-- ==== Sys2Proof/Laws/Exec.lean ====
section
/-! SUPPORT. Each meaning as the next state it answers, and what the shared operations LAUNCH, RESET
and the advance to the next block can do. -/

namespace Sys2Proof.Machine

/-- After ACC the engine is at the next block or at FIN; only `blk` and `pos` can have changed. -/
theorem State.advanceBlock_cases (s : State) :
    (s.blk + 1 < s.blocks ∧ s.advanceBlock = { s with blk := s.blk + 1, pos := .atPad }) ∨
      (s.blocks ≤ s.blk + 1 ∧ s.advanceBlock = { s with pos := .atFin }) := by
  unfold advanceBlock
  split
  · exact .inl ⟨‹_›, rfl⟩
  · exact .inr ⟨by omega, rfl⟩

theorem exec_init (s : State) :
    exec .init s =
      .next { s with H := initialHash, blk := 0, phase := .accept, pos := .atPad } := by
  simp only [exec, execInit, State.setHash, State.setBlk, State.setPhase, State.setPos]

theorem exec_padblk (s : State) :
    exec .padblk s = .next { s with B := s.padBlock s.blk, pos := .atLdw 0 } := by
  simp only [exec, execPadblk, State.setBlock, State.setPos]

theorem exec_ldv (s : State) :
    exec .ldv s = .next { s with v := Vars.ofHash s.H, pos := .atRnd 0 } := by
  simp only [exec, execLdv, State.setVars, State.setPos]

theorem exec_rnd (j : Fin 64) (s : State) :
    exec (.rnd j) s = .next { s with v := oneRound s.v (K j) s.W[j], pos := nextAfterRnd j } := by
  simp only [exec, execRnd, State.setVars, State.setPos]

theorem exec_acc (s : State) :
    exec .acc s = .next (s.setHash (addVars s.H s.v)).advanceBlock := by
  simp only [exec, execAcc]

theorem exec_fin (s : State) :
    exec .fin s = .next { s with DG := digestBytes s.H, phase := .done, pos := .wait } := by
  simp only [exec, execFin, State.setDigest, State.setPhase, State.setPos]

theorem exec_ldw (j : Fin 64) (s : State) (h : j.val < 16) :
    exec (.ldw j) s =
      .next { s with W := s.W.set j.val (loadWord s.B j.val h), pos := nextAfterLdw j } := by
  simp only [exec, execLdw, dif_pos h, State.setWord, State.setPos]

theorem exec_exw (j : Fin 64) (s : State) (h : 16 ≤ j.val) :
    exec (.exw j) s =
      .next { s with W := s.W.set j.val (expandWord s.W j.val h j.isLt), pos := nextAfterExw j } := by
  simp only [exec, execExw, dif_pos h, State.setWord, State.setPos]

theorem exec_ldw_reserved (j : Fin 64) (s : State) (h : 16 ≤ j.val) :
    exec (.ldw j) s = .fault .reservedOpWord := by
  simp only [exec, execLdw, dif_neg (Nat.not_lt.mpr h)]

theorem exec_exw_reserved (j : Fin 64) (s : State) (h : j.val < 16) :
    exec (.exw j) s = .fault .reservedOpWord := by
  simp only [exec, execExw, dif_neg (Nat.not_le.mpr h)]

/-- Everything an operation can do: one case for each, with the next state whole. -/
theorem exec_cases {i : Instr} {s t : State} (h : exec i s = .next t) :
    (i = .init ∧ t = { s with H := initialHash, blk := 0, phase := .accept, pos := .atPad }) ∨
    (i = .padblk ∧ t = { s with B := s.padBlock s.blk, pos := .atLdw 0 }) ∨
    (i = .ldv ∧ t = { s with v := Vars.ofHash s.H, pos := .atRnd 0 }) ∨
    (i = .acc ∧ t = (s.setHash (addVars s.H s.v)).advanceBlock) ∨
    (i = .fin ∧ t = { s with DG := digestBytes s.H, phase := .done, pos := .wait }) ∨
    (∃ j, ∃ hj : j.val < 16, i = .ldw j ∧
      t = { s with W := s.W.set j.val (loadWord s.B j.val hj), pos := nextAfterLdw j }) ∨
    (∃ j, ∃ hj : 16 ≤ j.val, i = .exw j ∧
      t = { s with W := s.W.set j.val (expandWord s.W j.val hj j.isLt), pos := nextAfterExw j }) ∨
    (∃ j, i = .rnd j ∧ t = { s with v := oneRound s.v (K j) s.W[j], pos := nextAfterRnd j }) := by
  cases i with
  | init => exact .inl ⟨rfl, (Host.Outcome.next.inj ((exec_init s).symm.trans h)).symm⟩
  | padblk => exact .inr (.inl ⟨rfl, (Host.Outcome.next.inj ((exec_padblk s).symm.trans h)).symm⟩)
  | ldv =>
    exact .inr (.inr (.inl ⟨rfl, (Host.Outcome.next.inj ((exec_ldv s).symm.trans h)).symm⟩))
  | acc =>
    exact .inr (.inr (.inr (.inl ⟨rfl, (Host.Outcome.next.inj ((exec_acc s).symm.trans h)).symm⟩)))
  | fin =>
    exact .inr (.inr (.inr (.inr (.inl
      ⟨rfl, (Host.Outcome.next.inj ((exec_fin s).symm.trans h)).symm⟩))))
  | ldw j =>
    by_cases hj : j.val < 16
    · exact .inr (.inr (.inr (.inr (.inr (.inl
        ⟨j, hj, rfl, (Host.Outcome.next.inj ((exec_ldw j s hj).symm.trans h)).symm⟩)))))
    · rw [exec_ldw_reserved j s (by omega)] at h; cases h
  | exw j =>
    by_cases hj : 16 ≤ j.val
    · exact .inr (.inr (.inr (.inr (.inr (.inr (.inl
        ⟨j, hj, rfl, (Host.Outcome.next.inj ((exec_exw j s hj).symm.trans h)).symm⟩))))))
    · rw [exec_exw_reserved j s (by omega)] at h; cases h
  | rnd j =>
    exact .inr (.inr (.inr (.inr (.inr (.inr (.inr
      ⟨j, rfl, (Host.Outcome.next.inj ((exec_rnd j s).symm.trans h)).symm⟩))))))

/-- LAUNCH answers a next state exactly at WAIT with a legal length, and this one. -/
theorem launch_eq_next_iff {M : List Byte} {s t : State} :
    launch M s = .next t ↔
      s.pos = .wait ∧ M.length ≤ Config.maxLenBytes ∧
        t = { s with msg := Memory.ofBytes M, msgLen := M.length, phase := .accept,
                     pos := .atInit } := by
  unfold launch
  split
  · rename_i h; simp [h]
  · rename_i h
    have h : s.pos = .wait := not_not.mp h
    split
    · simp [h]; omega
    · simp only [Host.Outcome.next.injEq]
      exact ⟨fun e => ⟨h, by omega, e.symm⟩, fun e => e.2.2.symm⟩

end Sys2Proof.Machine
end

▬▬▬▬▬▬

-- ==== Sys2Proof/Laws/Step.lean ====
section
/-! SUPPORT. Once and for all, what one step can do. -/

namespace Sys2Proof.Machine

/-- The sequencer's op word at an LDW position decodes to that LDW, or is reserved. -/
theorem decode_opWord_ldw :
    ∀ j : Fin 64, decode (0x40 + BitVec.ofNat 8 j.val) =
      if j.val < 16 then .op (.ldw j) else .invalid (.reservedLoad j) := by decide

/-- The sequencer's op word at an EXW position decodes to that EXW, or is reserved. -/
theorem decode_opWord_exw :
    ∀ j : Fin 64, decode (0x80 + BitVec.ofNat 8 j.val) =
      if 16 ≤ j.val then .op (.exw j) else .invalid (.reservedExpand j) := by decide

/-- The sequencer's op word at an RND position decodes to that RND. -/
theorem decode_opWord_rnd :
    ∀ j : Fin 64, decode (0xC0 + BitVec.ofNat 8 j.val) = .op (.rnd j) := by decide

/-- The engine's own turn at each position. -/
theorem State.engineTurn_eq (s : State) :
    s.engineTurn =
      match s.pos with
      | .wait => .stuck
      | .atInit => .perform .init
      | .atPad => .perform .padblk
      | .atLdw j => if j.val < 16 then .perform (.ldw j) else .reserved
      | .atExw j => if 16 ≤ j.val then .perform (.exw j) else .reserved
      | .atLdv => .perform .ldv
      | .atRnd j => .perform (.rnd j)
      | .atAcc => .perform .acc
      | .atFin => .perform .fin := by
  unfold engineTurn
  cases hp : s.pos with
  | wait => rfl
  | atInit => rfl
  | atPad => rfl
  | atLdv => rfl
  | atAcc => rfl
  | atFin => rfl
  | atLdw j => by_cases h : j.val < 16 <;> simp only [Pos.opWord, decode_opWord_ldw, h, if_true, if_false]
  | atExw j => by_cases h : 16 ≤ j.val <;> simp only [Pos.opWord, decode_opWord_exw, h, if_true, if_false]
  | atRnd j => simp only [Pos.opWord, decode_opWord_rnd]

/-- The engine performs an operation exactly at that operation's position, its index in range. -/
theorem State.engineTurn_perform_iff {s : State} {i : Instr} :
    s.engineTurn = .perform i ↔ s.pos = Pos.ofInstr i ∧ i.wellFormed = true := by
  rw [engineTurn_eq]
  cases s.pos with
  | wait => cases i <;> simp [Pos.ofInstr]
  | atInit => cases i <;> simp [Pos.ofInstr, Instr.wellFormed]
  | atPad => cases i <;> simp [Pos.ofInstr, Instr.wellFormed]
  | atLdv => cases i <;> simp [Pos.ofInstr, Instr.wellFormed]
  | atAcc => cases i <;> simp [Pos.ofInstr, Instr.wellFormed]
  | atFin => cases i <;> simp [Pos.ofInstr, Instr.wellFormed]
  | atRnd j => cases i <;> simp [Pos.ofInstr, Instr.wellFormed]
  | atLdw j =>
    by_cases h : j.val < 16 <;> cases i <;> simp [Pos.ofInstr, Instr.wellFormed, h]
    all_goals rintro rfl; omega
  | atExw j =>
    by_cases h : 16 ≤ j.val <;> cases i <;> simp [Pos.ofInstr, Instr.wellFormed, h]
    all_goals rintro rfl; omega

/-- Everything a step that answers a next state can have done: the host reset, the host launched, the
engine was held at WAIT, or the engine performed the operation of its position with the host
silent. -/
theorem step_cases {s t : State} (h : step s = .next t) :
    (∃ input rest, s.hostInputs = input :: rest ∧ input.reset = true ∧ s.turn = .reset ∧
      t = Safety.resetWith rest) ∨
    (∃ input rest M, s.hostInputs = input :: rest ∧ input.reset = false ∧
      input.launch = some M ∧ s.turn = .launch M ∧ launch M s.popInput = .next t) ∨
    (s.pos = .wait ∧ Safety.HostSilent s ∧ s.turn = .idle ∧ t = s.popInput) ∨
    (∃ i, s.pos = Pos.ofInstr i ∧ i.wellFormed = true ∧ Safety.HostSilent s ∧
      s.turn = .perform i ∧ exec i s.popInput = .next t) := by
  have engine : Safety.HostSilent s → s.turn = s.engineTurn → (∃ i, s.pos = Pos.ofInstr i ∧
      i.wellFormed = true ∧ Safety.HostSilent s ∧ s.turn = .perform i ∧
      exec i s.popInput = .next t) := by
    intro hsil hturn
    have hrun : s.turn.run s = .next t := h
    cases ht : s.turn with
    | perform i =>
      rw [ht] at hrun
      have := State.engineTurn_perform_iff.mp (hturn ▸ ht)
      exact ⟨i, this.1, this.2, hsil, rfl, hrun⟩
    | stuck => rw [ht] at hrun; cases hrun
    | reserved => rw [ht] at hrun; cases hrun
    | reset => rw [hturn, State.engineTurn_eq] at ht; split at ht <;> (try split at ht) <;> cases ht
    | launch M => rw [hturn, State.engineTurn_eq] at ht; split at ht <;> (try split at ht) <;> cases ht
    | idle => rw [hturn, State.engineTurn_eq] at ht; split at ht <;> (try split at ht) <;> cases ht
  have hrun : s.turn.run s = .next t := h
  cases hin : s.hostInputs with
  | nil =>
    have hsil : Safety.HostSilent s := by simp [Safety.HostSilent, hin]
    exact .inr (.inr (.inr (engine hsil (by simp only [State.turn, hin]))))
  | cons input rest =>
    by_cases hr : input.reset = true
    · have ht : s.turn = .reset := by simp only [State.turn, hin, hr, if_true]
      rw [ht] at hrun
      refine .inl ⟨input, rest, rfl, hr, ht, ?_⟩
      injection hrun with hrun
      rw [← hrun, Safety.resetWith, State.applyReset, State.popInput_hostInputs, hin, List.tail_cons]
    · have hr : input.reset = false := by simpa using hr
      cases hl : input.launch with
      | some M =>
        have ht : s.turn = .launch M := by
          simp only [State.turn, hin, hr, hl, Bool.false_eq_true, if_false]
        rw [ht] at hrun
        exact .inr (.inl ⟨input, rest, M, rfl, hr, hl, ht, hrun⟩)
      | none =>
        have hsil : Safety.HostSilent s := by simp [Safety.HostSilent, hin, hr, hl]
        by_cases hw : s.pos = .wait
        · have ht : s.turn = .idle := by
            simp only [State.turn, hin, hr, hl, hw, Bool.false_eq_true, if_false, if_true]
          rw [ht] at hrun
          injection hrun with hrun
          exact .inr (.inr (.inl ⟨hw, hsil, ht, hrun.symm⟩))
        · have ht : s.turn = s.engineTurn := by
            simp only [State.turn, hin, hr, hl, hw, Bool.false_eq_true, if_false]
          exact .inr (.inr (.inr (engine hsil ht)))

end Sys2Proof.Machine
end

▬▬▬▬▬▬

• [WHAT TO DO]:
Using the listing above, return word for word each line from the one that has "unfold engineTurn" through the one that has "in range. -/", and no line outside that range.

• [OUTPUT BELOW]:
  unfold engineTurn
  cases hp : s.pos with
  | wait => rfl
  | atInit => rfl
  | atPad => rfl
  | atLdv => rfl
  | atAcc => rfl
  | atFin => rfl
  | atLdw j => by_cases h : j.val < 16 <;> simp only [Pos.opWord, decode_opWord_ldw, h, if_true, if_false]
  | atExw j => by_cases h : 16 ≤ j.val <;> simp only [Pos.opWord, decode_opWord_exw, h, if_true, if_false]
  | atRnd j => simp only [Pos.opWord, decode_opWord_rnd]

/-- The engine performs an operation exactly at that operation's position, its index in range. -/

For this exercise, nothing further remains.